Maybe you subscribe to some del.icio.us feeds in your RSS reader. Probably means you have a del.icio.us account… Is it a one sided fence? Certainly not. Would there be the RSS feeds if other people didn’t have an account? No… because you’d be the only one tagging anything. So, there are people who have an account, and there are people who subscribe to the RSS feeds. Now, since a lot of the people reading the RSS feeds also have an account, let me help you help those people - the ones on the other side of the fence. Your del.icio.us neighbors, if you will.
Tag Appropriately
I’m not sure where ohskylab comes from thinking that How to avoid crying when chopping onions goes under the gtd tag. I’m perfectly fine with that going under cooking, food, lifehacks (since it was posted on lifehacker), and onions. The tag gtd for most “sane” people means Getting Things Done. Now, no offense to my friend ohskylab, but how does knowing how to not cry when cutting an onion help me Get Things Done? Do I get to move on to the Next Action faster because I don’t have to wipe me eyes after cutting up the onion? I guess so… And I guess I also increase my Mind Like Water state since all that saline stays in my head instead of coming out through my tear ducts. If you think the gtd is okay, then let’s move on. If you agree with me that it’s a bit overkill, you can skip down to the next headline.

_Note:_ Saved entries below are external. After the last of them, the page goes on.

/-- `PSHARE 3` and `PSHARE 2` on Q3 (95_test_vectors.md 2.3). -/
theorem test_pshare : (after (.pshare 3) zeroX).SH = [⟨1, 47⟩, ⟨2, 56⟩, ⟨3, 69⟩] ∧
    (after (.pshare 2) base).SH = [⟨1, 47⟩, ⟨2, 56⟩] ∧ answer (.pshare 4) base = some (3, 0) := by
  decide

/-- R151, and the seventeenth push (95_test_vectors.md 2.4). -/
theorem test_spush : (after (.spush 2 3) base).SH = [⟨1, 47⟩, ⟨2, 56⟩, ⟨3, 69⟩, ⟨5, 42⟩] ∧
    answer (.spush 2 3) full = some (7, 0) := by decide

theorem test_srdx : (after (.srdx 9 2) base).F[9] = some 3 ∧ answer (.srdx 9 3) base = some (7, 0) := by
  decide

theorem test_srdy : (after (.srdy 9 2) base).F[9] = some 69 ∧ answer (.srdy 9 16) full = some (7, 0) := by
  decide

/-- L1, L2 and L10 (95_test_vectors.md 2.4). -/
theorem test_lrecon : (after (.lrecon 9) base).F[9] = some 42 ∧
    (after (.lrecon 9) (base.setShares [⟨3, 69⟩, ⟨1, 47⟩, ⟨2, 56⟩])).F[9] = some 42 ∧
    (after (.lrecon 9) (base.setShares [⟨1, 47⟩, ⟨2, 56⟩, ⟨3, 70⟩])).F[9] = some 43 := by decide

/-- L7, L8, L9, L13 (95_test_vectors.md 2.4). -/
theorem test_lrecon_errors : answer (.lrecon 9) (base.setShares [⟨1, 47⟩, ⟨2, 56⟩]) = some (3, 0) ∧
    answer (.lrecon 9) sameX = some (4, 0) ∧ answer (.lrecon 9) zeroX = some (4, 0) ∧
    answer (.lrecon 9) fresh = some (2, 0) := by decide

/-- R32, R33, R36: F0 to F8 hold values, three coefficients do. -/
theorem test_crd : answer (.crd 0) base = some (0, 0x80101001) ∧ answer (.crd 1) base = some (0, 97) ∧
    answer (.crd 2) base = some (0, 3) ∧ answer (.crd 4) base = some (0, 0x1FF) ∧
    answer (.crd 5) base = some (0, 7) ∧ answer (.crd 6) base = some (7, 0) := by decide

/-- R171: mask 5 discards registers and shares and keeps the polynomial. -/
theorem test_clr : (after (.clr 5) base).F[0] = none ∧ (after (.clr 5) base).SH = [] ∧
    (after (.clr 5) base).K = 3 ∧ (after (.clr 5) base).COEF[2] = some 42 ∧
    answer (.clr 8) base = some (7, 0) := by decide

/-- One step from reset runs the word put in front of the machine, whatever the modulus is. -/
theorem test_step_from_reset : ∃ t, step (State.reset.withFetchWord 32 0x30000003) = .next t ∧ t.K = 3 :=
  ⟨_, rfl, rfl⟩

/-! ### Witnesses: states and operands that meet the hypotheses of each statement, clause by clause -/

theorem test_witness_FldLoadsCanonicalWord :
    fresh.P.toNat ≤ { fresh with din := 97 }.din.toNat ∧
    base.din.toNat + 1 = base.P.toNat ∧
    base.din.toNat < base.P.toNat :=
  by decide

theorem test_witness_FsetiEmbedsImmediate :
    4095 < 4096 ∧
    base.P.toNat ≤ 97 ∧
    96 < base.P.toNat :=
  by decide

theorem test_witness_FstDeliversElement :
    base.F[(9 : Reg)] = none ∧
    base.F[(4 : Reg)] = some 96 ∧
    Inv base :=
  ⟨by decide, by decide, test_inv_base⟩

theorem test_witness_FmovCopiesElement :
    base.F[(9 : Reg)] = none ∧
    base.F[(0 : Reg)] = some 0 :=
  by decide

/-- Sums 97 (wraps to 0) and 96 (does not). -/
theorem test_witness_FaddAddsModuloP :
    (base.F[(9 : Reg)] = none ∨ base.F[(0 : Reg)] = none) ∧
    (base.F[(0 : Reg)] = none ∨ base.F[(9 : Reg)] = none) ∧
    Inv base ∧
    (base.F[(4 : Reg)] = some 96 ∧ base.F[(1 : Reg)] = some 1 ∧ base.F[(0 : Reg)] = some 0) :=
  ⟨by decide, by decide, test_inv_base, by decide⟩

/-- Operands equal, and the first one less. -/
theorem test_witness_FsubSubtractsModuloP :
    (base.F[(9 : Reg)] = none ∨ base.F[(0 : Reg)] = none) ∧
    (base.F[(0 : Reg)] = none ∨ base.F[(9 : Reg)] = none) ∧
    Inv base ∧
    (base.F[(4 : Reg)] = some 96 ∧ base.F[(0 : Reg)] = some 0) :=
  ⟨by decide, by decide, test_inv_base, by decide⟩

/-- Operands 0, 1 and `P - 1`. -/
theorem test_witness_FmulMultipliesModuloP :
    (base.F[(9 : Reg)] = none ∨ base.F[(0 : Reg)] = none) ∧
    (base.F[(0 : Reg)] = none ∨ base.F[(9 : Reg)] = none) ∧
    Inv base ∧
    (base.F[(0 : Reg)] = some 0 ∧ base.F[(1 : Reg)] = some 1 ∧ base.F[(4 : Reg)] = some 96 ∧
      (96 : Word).toNat + 1 = base.P.toNat) :=
  ⟨by decide, by decide, test_inv_base, by decide⟩

theorem test_witness_FnegNegates :
    base.F[(9 : Reg)] = none ∧
    base.F[(0 : Reg)] = some 0 ∧
    Inv base ∧
    base.F[(4 : Reg)] = some 96 :=
  ⟨by decide, by decide, test_inv_base, by decide⟩

theorem test_witness_FinvInvertsUniquely :
    base.F[(9 : Reg)] = none ∧
    base.F[(0 : Reg)] = some 0#128 ∧
    Inv base ∧
    (base.F[(1 : Reg)] = some 1 ∧ (1 : Word) ≠ 0#128 ∧ base.F[(4 : Reg)] = some 96 ∧
      (96 : Word) ≠ 0#128) :=
  ⟨by decide, by decide, test_inv_base, by decide⟩

theorem test_witness_FeqComparesElements :
    (base.F[(9 : Reg)] = none ∨ base.F[(0 : Reg)] = none) ∧
    (base.F[(0 : Reg)] = some 0 ∧ base.F[(1 : Reg)] = some 1) :=
  by decide

theorem test_witness_PsetkBeginsPolynomial :
    4095 < 4096 ∧
    16 < 17 ∧
    1 ≤ 1 ∧
    (2 ≤ 2 ∧ 2 ≤ 16) ∧
    (2 ≤ 16 ∧ 16 ≤ 16) :=
  by decide

theorem test_witness_PldcLoadsCoefficient :
    16 ≤ 16 ∧
    (15 < 16 ∧ fresh.K = 0) ∧
    (3 < 16 ∧ base.K ≠ 0 ∧ base.K ≤ 3) ∧
    (2 < 16 ∧ 2 < base.K ∧ base.F[(9 : Reg)] = none) ∧
    (2 < 16 ∧ 2 < base.K ∧ base.F[(0 : Reg)] = some 0) ∧
    (15 < 16 ∧ 15 < full.K ∧ full.F[(0 : Reg)] = some 0) :=
  by decide

theorem test_witness_PrdcReadsCoefficient :
    16 ≤ 16 ∧
    (15 < 16 ∧ fresh.K = 0) ∧
    (3 < 16 ∧ base.K ≠ 0 ∧ base.K ≤ 3) ∧
    ((2 : Fin 16).val = 2 ∧ 2 < hole.K ∧ hole.COEF[(2 : Fin 16)] = none) ∧
    ((2 : Fin 16).val = 2 ∧ 2 < base.K ∧ base.COEF[(2 : Fin 16)] = some 42) ∧
    ((15 : Fin 16).val = 15 ∧ 15 < full.K ∧ full.COEF[(15 : Fin 16)] = some 1) :=
  by decide

theorem test_witness_PevalEvaluatesPolynomial :
    fresh.K = 0 ∧
    (base.K ≠ 0 ∧ (base.F[(9 : Reg)] = none ∨ Incomplete base)) ∧
    (hole.K ≠ 0 ∧ hole.F[(0 : Reg)] = some 0 ∧ hole.COEF[(2 : Fin 16)] = none ∧ Incomplete hole) ∧
    Inv base ∧
    (base.K ≠ 0 ∧ base.F[(0 : Reg)] = some 0 ∧ base.F[(4 : Reg)] = some 96) ∧
    Holds base q3 :=
  ⟨by decide, ⟨by decide, .inl (by decide)⟩,
    ⟨by decide, by decide, by decide, 2, by decide, by decide⟩,
    test_inv_base, by decide, test_holds_base⟩

theorem test_witness_PshareGeneratesShares :
    16 < 17 ∧
    (16 ≤ 16 ∧ fresh.K = 0) ∧
    (0 ≤ 16 ∧ base.K ≠ 0 ∧ (0 = 0 ∨ base.K < 0)) ∧
    (4 ≤ 16 ∧ base.K ≠ 0 ∧ (4 = 0 ∨ base.K < 4)) ∧
    (1 ≤ 16 ∧ 1 ≠ 0 ∧ 1 ≤ hole.K ∧ Incomplete hole) ∧
    (Inv base ∧ 1 ≠ 0 ∧ 1 ≤ base.K ∧ 3 ≤ base.K ∧ Holds base q3) ∧
    (Inv full ∧ 16 ≠ 0 ∧ 16 ≤ full.K ∧ Holds full fun _ => 1) :=
  ⟨by decide, by decide, by decide, by decide,
    ⟨by decide, by decide, by decide, 0, by decide, by decide⟩,
    ⟨test_inv_base, by decide, by decide, by decide, test_holds_base⟩,
    ⟨test_inv_full, by decide, by decide, by unfold Holds; decide⟩⟩

theorem test_witness_SpushAppendsShare :
    full.NSH = 16 ∧
    (base.NSH ≠ 16 ∧ (base.F[(0 : Reg)] = none ∨ base.F[(9 : Reg)] = none)) ∧
    (base.NSH ≠ 16 ∧ base.F[(0 : Reg)] = some 0 ∧ base.F[(4 : Reg)] = some 96) ∧
    (full.setShares (full.SH.take 15)).NSH = 15 :=
  by decide

theorem test_witness_SrdxReadsAbscissa :
    (16 ≤ 16 ∨ full.NSH ≤ 16) ∧
    (16 ≤ 3 ∨ base.NSH ≤ 3) ∧
    (2 < 16 ∧ base.SH[2]? = some ⟨3, 69⟩) ∧
    (15 < 16 ∧ full.SH[15]? = some ⟨16, 15⟩) :=
  by decide

theorem test_witness_SrdyReadsOrdinate :
    (16 ≤ 16 ∨ full.NSH ≤ 16) ∧
    (16 ≤ 3 ∨ base.NSH ≤ 3) ∧
    (2 < 16 ∧ base.SH[2]? = some ⟨3, 69⟩) ∧
    (15 < 16 ∧ full.SH[15]? = some ⟨16, 15⟩) :=
  by decide

theorem test_witness_LreconInterpolatesAtZero :
    fresh.K = 0 ∧
    (fresh.setK 2).K ≠ 0 ∧
    (fresh.setK 2).NSH ≠ (fresh.setK 2).K ∧
    (zeroX.K ≠ 0 ∧ zeroX.NSH = zeroX.K ∧ badAbscissas zeroX.SHX) ∧
    (sameX.K ≠ 0 ∧ sameX.NSH = sameX.K ∧ badAbscissas sameX.SHX) ∧
    Inv base ∧
    (base.K ≠ 0 ∧ base.NSH = base.K ∧ ¬ badAbscissas base.SHX) :=
  ⟨by decide, by decide, by decide, by decide, by decide, test_inv_base,
    by decide⟩

theorem test_witness_CrdReadsCsr :
    5 < 6 ∧
    (0 ≤ 5 ∧ 5 ≤ 5) ∧
    Inv base ∧
    Inv full :=
  ⟨by decide, by decide, test_inv_base, test_inv_full⟩

theorem test_witness_ClrDiscardsByMask :
    7 < 8 ∧
    (0 ≤ 7 ∧ 0 % 2 = 0 ∧ 0 / 2 % 2 = 0 ∧ 0 / 4 % 2 = 0) ∧
    (7 ≤ 7 ∧ 7 % 2 = 1 ∧ 7 / 2 % 2 = 1 ∧ 7 / 4 % 2 = 1) :=
  by decide

theorem test_witness_DecodeOfEncodeGivesCommandBack :
    (Instr.fseti 15 4095).WellFormed ∧
    (Instr.fadd 0 15 1).WellFormed :=
  by decide

theorem test_witness_EncodeOfDecodeGivesWordBack :
    decode 0x11F00FFF#32 = .ok (.fseti 15 4095) :=
  by decide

Still there? Good, then you’re ready to look at food. Now, an onion is definitely food. On the surface, we’re Good2Go. But does knowing how to cut an onion belong in food when it’s also under cooking? If so, then nearly every cooking post could would also be tagged as food, and that makes the food tag kind of redundant, no? Speaking of redundant… if an onion is food, does it really need to be tagged as onions? Is there every going to be a time when you tag something as onions, but not food? There is The Onion… but I don’t think that would get tagged as the plural “onions” but rather the singular “onion” or perhaps even “theOnion.”
Which leads unceremoniously to my next point…
Reduce Overtagging
How Many Tags Do You People Have?? ONIONS? You have a tag for ONYUNS?? For Cry Pete! I’m not sure who ohskylab is, but he/she’s got 16.5 pages (on 1400x1050 resolution) of tags! That’s a {expletive} ton of tags. I like to use my del.icio.us account as a time-saving device, as opposed to a time-wasting device. I still do a horrendous job of saving things (I save way too much stuff that I will most likely never look at again), but I consciously try to keep the number of tags I have low to reduce the amount of time I have to spend looking through tags to remember what I tagged something as. (On a related note, you can search your del.icio.us bookmarks. Related like brother and sister, it is.)
Tag What You Need
Once again lacking all ceremony: My Next Point… Once you read how to cut out the bottom of an onion before cutting apart the rest of it, do you really need to save the page? Chances are, if someone is subscribed to the lifehacks tag at del.icio.us, they’re also subscribed to lifehacker.com and lifehacks.org and lifehackmetopieces.co.uk as well. They’re going to find the same information you are, and they’re never going to really need to look at it again either. Until they go senile. Which will probably be when computers (or else onions) have been advanced to the point where they’re nothing like anything we currently have anyway.
Summary
1. Tag Appropriately - don’t stick square pegs in round holes just because the holes are bigger than the squares
2. Reduce Overtagging - if you have more than about 2 screens of tags, that’s probably more than you really need. “Your focus determines your reality.”
3. Tag What You Need - are you really going to look at it again?
I am certainly going to examine the tagging process again… just you wait. Until then, Look Now Look Again.